§ Task to complete: Restate word for word the entries below, starting with the line with "rw [execMemoryResponse_eq .okay data ht hn]" and continuing through the line with "rw [execMemoryResponse_eq .error". Include both of those lines and no others.

Items listed in a dataset
/-! ### Responses to forwarded requests (O26) -/

theorem MemoryPort.entry_of_absent {m : MemoryPort} {tag : Nat} (h : ∀ e ∈ m.table, e.tag ≠ tag) :
    m.entry tag = none := by
  rw [MemoryPort.entry, List.find?_eq_none]
  exact fun e he => by simpa using h e he

/-- A read's data beats are passed on, and the answer to a write has none (R162). -/
theorem TableEntry.dataOf_eq {e : TableEntry} {data : List Beat}
    (hl : e.direction = .read → data.length = beatCount e.beats) :
    e.dataOf data = if e.direction = .read then data else [] := by
  cases hd : e.direction with
  | read => rw [TableEntry.dataOf_read hd (hl hd), if_pos rfl]
  | write => simp [TableEntry.dataOf, hd]

/-- Settles O26: the response goes to the port of its entry, and without an entry it goes nowhere. -/
theorem responseAnswersTheForwardedRequest : Obligations.ResponseAnswersTheForwardedRequest := by
  unfold Obligations.ResponseAnswersTheForwardedRequest
  refine ⟨?_, fun s tag resp data absent => ⟨?_, ?_⟩⟩
  · rintro s _ stamp data i before after e ht hn rfl ho hl answered
    have port : (({ s.block with memory := { s.block.memory with table := before ++ after } } : Block).port i) =
        s.block.port i := by cases i <;> rfl
    rw [execMemoryResponse_eq .okay data ht hn, execMemoryResponse_eq .error data ht hn]
    simp only [Block.route, ho, Block.answerPort, TableEntry.dataOf_eq hl, port]
    exact ⟨rfl, rfl⟩
  · show Host.Outcome.next (s.withBlock (s.block.memoryResponse tag resp data)) = _
    rw [Block.memoryResponse, MemoryPort.entry_of_absent absent]
    rfl
  · show Host.Outcome.next (s.withBlock (s.block.responseTimerExpiry tag)) = _
    rw [Block.responseTimerExpiry, MemoryPort.entry_of_absent absent]
    rfl

/-! ### The producer word (R175) -/

/-- The internal master and the numbering once a producer word of this value is to be written (R175; log entry 29). -/
def InternalMaster.takeWord (m : InternalMaster) (stamp : Nat) (value : Counter) : InternalMaster × Nat :=
  if m.queue.any (·.work.isProducerWord) then
    ({ m with queue := m.queue.map fun q =>
      if q.work.isProducerWord then { q with work := .producerWord value } else q }, stamp)
  else if m.waiters.any Waiter.isProducerWord then
    ({ m with waiters := m.waiters.map fun w => if w.isProducerWord then .producerWord value else w }, stamp)
  else if m.queue.length < 8 ∧ m.waiters = [] then (⟨m.queue ++ [⟨stamp, .producerWord value⟩], []⟩, stamp + 1)
  else ({ m with waiters := m.waiters ++ [.producerWord value] }, stamp)

theorem Block.writeProducerWord_eq (b : Block) : b.writeProducerWord =
    { b with
      master := (b.master.takeWord b.stamp b.writer.producer).1
      stamp := (b.master.takeWord b.stamp b.writer.producer).2 } := by
  unfold Block.writeProducerWord InternalMaster.takeWord
  simp only [Block.mayHandOver_iff]
  split_ifs with pending waiting room
  · rfl
  · rfl
  · simp only [Block.enqueue, room.2]
  · rfl

/-! ### The end of a slot write (R175, R176) -/

theorem Block.slotDone_eq {b : Block} {ring : Ring} {n : Nat} (hn : b.writer.slotWrite = some n)
    (hr : b.writer.ring = some ring) : b.slotDone n = ({ b with
      master := (b.master.takeWord b.stamp (b.writer.producer + 1)).1
      stamp := (b.master.takeWord b.stamp (b.writer.producer + 1)).2
      writer := { b.writer with queue := b.writer.queue.tail, producer := b.writer.producer + 1 } } :
        Block).slotWriteEnded ring := by
  rw [Block.slotDone, if_pos hn, Block.endSlotWrite_eq (by simpa using hr), Block.writeProducerWord_eq]

/-- A report of a failed internal request leaves ring and slot write as they are. -/
theorem Block.report_ownError (b : Block) {e : LoggedError} (h : e.code = .mOwnError) :
    (b.report e).writer.slotWrite = b.writer.slotWrite ∧ (b.report e).writer.ring = b.writer.ring := by
  obtain ⟨q, k, hw⟩ := b.logError_writer e
  simp [b.report_plain (.inr (.inl h)), hw]

/-- Settles O28: the response reaches the slot write in progress, and one given up is passed over. -/
theorem slotWriteEndsAsItsResponse : Obligations.SlotWriteEndsAsItsResponse := by
  unfold Obligations.SlotWriteEndsAsItsResponse
  intro s data before after e n ht hn ho removed reported
  have okay : exec (.memoryResponse e.tag .okay data) s = .next (s.withBlock (removed.slotDone n)) := by
    rw [execMemoryResponse_eq .okay data ht hn]
    simp only [Block.route, ho, Block.ownerDone]
    rfl
  have error : exec (.memoryResponse e.tag .error data) s = .next (s.withBlock (reported.slotFailed n)) := by
    rw [execMemoryResponse_eq .error data ht hn]
    simp only [Block.route, ho, Block.ownerFails]
    rfl
  obtain ⟨slot, ring⟩ : reported.writer.slotWrite = s.block.writer.slotWrite
      ∧ reported.writer.ring = s.block.writer.ring := removed.report_ownError rfl
  refine ⟨?_, fun hs => ⟨?_, ?_⟩⟩
  · intro configured hs hr value isWord queue waiters master
    have words : isWord = Waiter.isProducerWord := by
      funext w
      cases w <;> rfl
    have taken : master = s.block.master.takeWord s.block.stamp value := by
      simp only [master, waiters, words]
      rfl
    constructor
    · rw [okay, Block.slotDone_eq (b := removed) hs hr, taken]
    · rw [error, Block.slotFailed_eq (slot.trans hs) (ring.trans hr)]
  · rw [okay, Block.slotDone, if_neg hs]
  · rw [error, Block.slotFailed, if_neg fun h => hs (slot.symm.trans h)]

end Sys2Proof.Machine
end

section
/-! SUPPORT. CLEAR_LOG and RESUME_PORT (R128, R137; O39). -/

namespace Sys2Proof.Machine

/-! ### Codes -/

theorem sourceOfCode_none {code : Byte} (h1 : code ≠ 1) (h2 : code ≠ 2) (h3 : code ≠ 3) (h4 : code ≠ 4) :
    sourceOfCode code.toNat = none := by
  unfold sourceOfCode
  split
  · next h => exact absurd (BitVec.eq_of_toNat_eq h) h1
  · next h => exact absurd (BitVec.eq_of_toNat_eq h) h2
  · next h => exact absurd (BitVec.eq_of_toNat_eq h) h3
  · next h => exact absurd (BitVec.eq_of_toNat_eq h) h4
  · rfl

theorem portOfCode_none {code : Byte} (h1 : code ≠ 1) (h2 : code ≠ 2) : portOfCode code.toNat = none := by
  unfold portOfCode
  split
  · next h => exact absurd (BitVec.eq_of_toNat_eq h) h1
  · next h => exact absurd (BitVec.eq_of_toNat_eq h) h2
  · rfl

theorem sourceOfCode_of_mem {code : Byte} {src : LogSource}
    (h : (code, src) ∈ [((1 : Byte), LogSource.capture), (2, .system), (3, .memory), (4, .line)]) :
    sourceOfCode code.toNat = some src := by
  simp only [List.mem_cons, Prod.mk.injEq, List.not_mem_nil, or_false] at h
  rcases h with ⟨rfl, rfl⟩ | ⟨rfl, rfl⟩ | ⟨rfl, rfl⟩ | ⟨rfl, rfl⟩ <;> rfl

theorem portOfCode_of_mem {code : Byte} {i : PortId}
    (h : (code, i) ∈ [((1 : Byte), PortId.capture), (2, .system)]) : portOfCode code.toNat = some i := by
  simp only [List.mem_cons, Prod.mk.injEq, List.not_mem_nil, or_false] at h
  rcases h with ⟨rfl, rfl⟩ | ⟨rfl, rfl⟩ <;> rfl

/-! ### What the owner of the command decides -/

section

variable (b : Block) (code : Byte)

theorem Block.decide_clearLog {src : LogSource} (h : sourceOfCode code.toNat = some src) :
    (b.copied 6 [⟨4, 1, code.toNat⟩]).decideCommand 6 false =
      ({ b.copied 6 [⟨4, 1, code.toNat⟩] with logs := b.logs.setLog src ⟨none, false⟩ }, .done) := by
  simp only [Block.decideCommand, Block.clearLog, b.copied_byte, h, Block.copied_frame, ErrorLog.fresh]

theorem Block.decide_clearLog_none (h : sourceOfCode code.toNat = none) :
    (b.copied 6 [⟨4, 1, code.toNat⟩]).decideCommand 6 false = (b.copied 6 [⟨4, 1, code.toNat⟩], .badArgument) := by
  simp only [Block.decideCommand, Block.clearLog, b.copied_byte, h]

theorem Block.decide_resumePort_none (h : portOfCode code.toNat = none) :
    (b.copied 7 [⟨4, 1, code.toNat⟩]).decideCommand 7 false = (b.copied 7 [⟨4, 1, code.toNat⟩], .badArgument) := by
  simp only [Block.decideCommand, Block.resumePort, b.copied_byte, h]

theorem Block.decide_resumePort_fatal {i : PortId} (h : portOfCode code.toNat = some i)
    (fatal : (b.logs.log (portLog i)).holdsFatal = true) :
    (b.copied 7 [⟨4, 1, code.toNat⟩]).decideCommand 7 false = (b.copied 7 [⟨4, 1, code.toNat⟩], .wrongState) := by
  simp only [Block.decideCommand, Block.resumePort, b.copied_byte, h, Block.copied_frame, fatal, if_true]

/-- A port whose log holds no FATAL error is opened; a rewrite is asked for when it was CONTAINED. -/
theorem Block.decide_resumePort {i : PortId} (h : portOfCode code.toNat = some i)
    (mild : (b.logs.log (portLog i)).holdsFatal = false) :
    let resumed := (b.copied 7 [⟨4, 1, code.toNat⟩]).setPort i { b.port i with containment := .opened }
    ∃ c, (c = resumed ∨ c = resumed.askRewrite)
      ∧ (b.copied 7 [⟨4, 1, code.toNat⟩]).decideCommand 7 false = (c, .done) := by
  intro resumed
  simp only [Block.decideCommand, Block.resumePort, b.copied_byte, h, Block.copied_frame, mild, Bool.false_eq_true,
    if_false]
  split
  · next opened =>
    have same : resumed = b.copied 7 [⟨4, 1, code.toNat⟩] := by
      have port : ({ b.port i with containment := .opened } : Port) = (b.copied 7 [⟨4, 1, code.toNat⟩]).port i := by
        rw [← opened]; simp
      exact (congrArg _ port).trans (Block.setPort_port _ i)
    exact ⟨_, .inl same.symm, rfl⟩
  · exact ⟨_, .inr rfl, rfl⟩

end

/-- A command row whose owner changes a port alone, whether it asks for a rewrite or not (R185, R194). -/
theorem Block.commandWrite_port (b : Block) {kind : Nat} (fields : List SlotField) (inHand : Bool) (h0 : kind ≠ 0)
    (h : kind < 2 ^ 32) {c : Block} {i : PortId} {p : Port} {o : CommandOutcome}
    (hd : (b.copied kind fields).decideCommand kind inHand = (c, o))
    (hc : c = (b.copied kind fields).setPort i p ∨ c = ((b.copied kind fields).setPort i p).askRewrite) :
    b.commandWrite kind fields inHand = { b.askRewrite.setPort i p with decoder := b.decoder.took kind fields o } := by
  have asked := Block.askRewrite_congr (b := (b.copied kind fields).setPort i p) (c := b) (by simp) (by simp)
  rcases hc with rfl | rfl
  · rw [b.commandWrite_decided kind fields inHand h0 h _ o hd (.inl (by simp))]
    cases i <;> apply Block.eq_of_parts <;> simp [Block.copied, Decoder.took, Block.setPort]
  · rw [b.commandWrite_decided kind fields inHand h0 h _ o hd (.inr asked)]
    cases i <;> apply Block.eq_of_parts <;> simp [Block.copied, Decoder.took, Block.setPort]

theorem ErrorLog.holdsFatal_of_held {l : ErrorLog} {e : LoggedError} (h : l.held = some e) (hs : e.severity = .fatal) :
    l.holdsFatal = true := by
  simp [ErrorLog.holdsFatal, h, hs]

theorem ErrorLog.not_holdsFatal {l : ErrorLog} (h : ∀ e, l.held = some e → e.severity ≠ .fatal) :
    l.holdsFatal = false := by
  unfold ErrorLog.holdsFatal
  split
  · next e he => simpa using h e he
  · rfl

/-- Settles O39, by the code of the source or port. -/
theorem clearLogAndResumePortRecover : Obligations.ClearLogAndResumePortRecover := by
  unfold Obligations.ClearLogAndResumePortRecover
  have clear : ∀ (s : State) (code : Byte), exec (.clearLog code) s =
      .next (s.withBlock (s.block.commandWrite 6 [⟨4, 1, code.toNat⟩] false)) := fun _ _ => rfl
  have resume : ∀ (s : State) (code : Byte), exec (.resumePort code) s =
      .next (s.withBlock (s.block.commandWrite 7 [⟨4, 1, code.toNat⟩] false)) := fun _ _ => rfl
  refine ⟨fun s code src hm => ?_, fun s code i hm capture system => ?_, fun s code h1 h2 h3 h4 => ?_,
    fun s code h1 h2 => ?_, fun s code e hs held => ?_⟩
  · rw [clear, s.block.commandWrite_decided 6 _ false (by decide) (by decide) _ _
      (s.block.decide_clearLog code (sourceOfCode_of_mem hm)) (.inl (by simp)), ErrorLogs.setLog_eq]
    congr 2
    apply Block.eq_of_parts <;> simp [Block.copied, Decoder.took]
  · have mild : (s.block.logs.log (portLog i)).holdsFatal = false := by
      cases i with
      | capture => exact ErrorLog.not_holdsFatal (capture rfl)
      | system => exact ErrorLog.not_holdsFatal (system rfl)
    obtain ⟨c, hc, decided⟩ := s.block.decide_resumePort code (portOfCode_of_mem hm) mild
    rw [resume, s.block.commandWrite_port _ false (by decide) (by decide) decided hc]
  · rw [clear, s.block.commandWrite_same 6 _ false (by decide) (by decide) _
      (s.block.decide_clearLog_none code (sourceOfCode_none h1 h2 h3 h4))]
  · rw [resume, s.block.commandWrite_same 7 _ false (by decide) (by decide) _
      (s.block.decide_resumePort_none code (portOfCode_none h1 h2))]
  · obtain ⟨i, hi, fatal⟩ : ∃ i, portOfCode code.toNat = some i
        ∧ (s.block.logs.log (portLog i)).holdsFatal = true := by
      rcases held with ⟨rfl, held⟩ | ⟨rfl, held⟩
      · exact ⟨.capture, rfl, ErrorLog.holdsFatal_of_held held hs⟩
      · exact ⟨.system, rfl, ErrorLog.holdsFatal_of_held held hs⟩
    rw [resume, s.block.commandWrite_same 7 _ false (by decide) (by decide) _
      (s.block.decide_resumePort_fatal code hi fatal)]

end Sys2Proof.Machine
end

section
/-! SUPPORT. The grant of an upstream write (R150, R151, R153, R154, R161, R163, R189; O21). -/

namespace Sys2Proof.Machine

section

variable {b : Block} {i : PortId} {w : BufferedWrite} {rest : List BufferedWrite} {r : ListedRead}

/-! ### What an upstream port presents (R153, R154) -/

theorem Block.freeWrite_ready (hl : (b.port i).buffer = w :: rest) (ready : w.state = .ready)
    (room : b.memory.outstanding (portSource i) .write < 8)
    (apart : b.memory.conflicts (byteRange w.addr w.beats) .write = false) : b.freeWrite i = some w := by
  simp [Block.freeWrite, hl, ready, Config.outstandingWrites, room, apart]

§ Solution for this task:
    rw [execMemoryResponse_eq .okay data ht hn]
    simp only [Block.route, ho, Block.ownerDone]
    rfl
  have error : exec (.memoryResponse e.tag .error data) s = .next (s.withBlock (reported.slotFailed n)) := by
    rw [execMemoryResponse_eq .error data ht hn]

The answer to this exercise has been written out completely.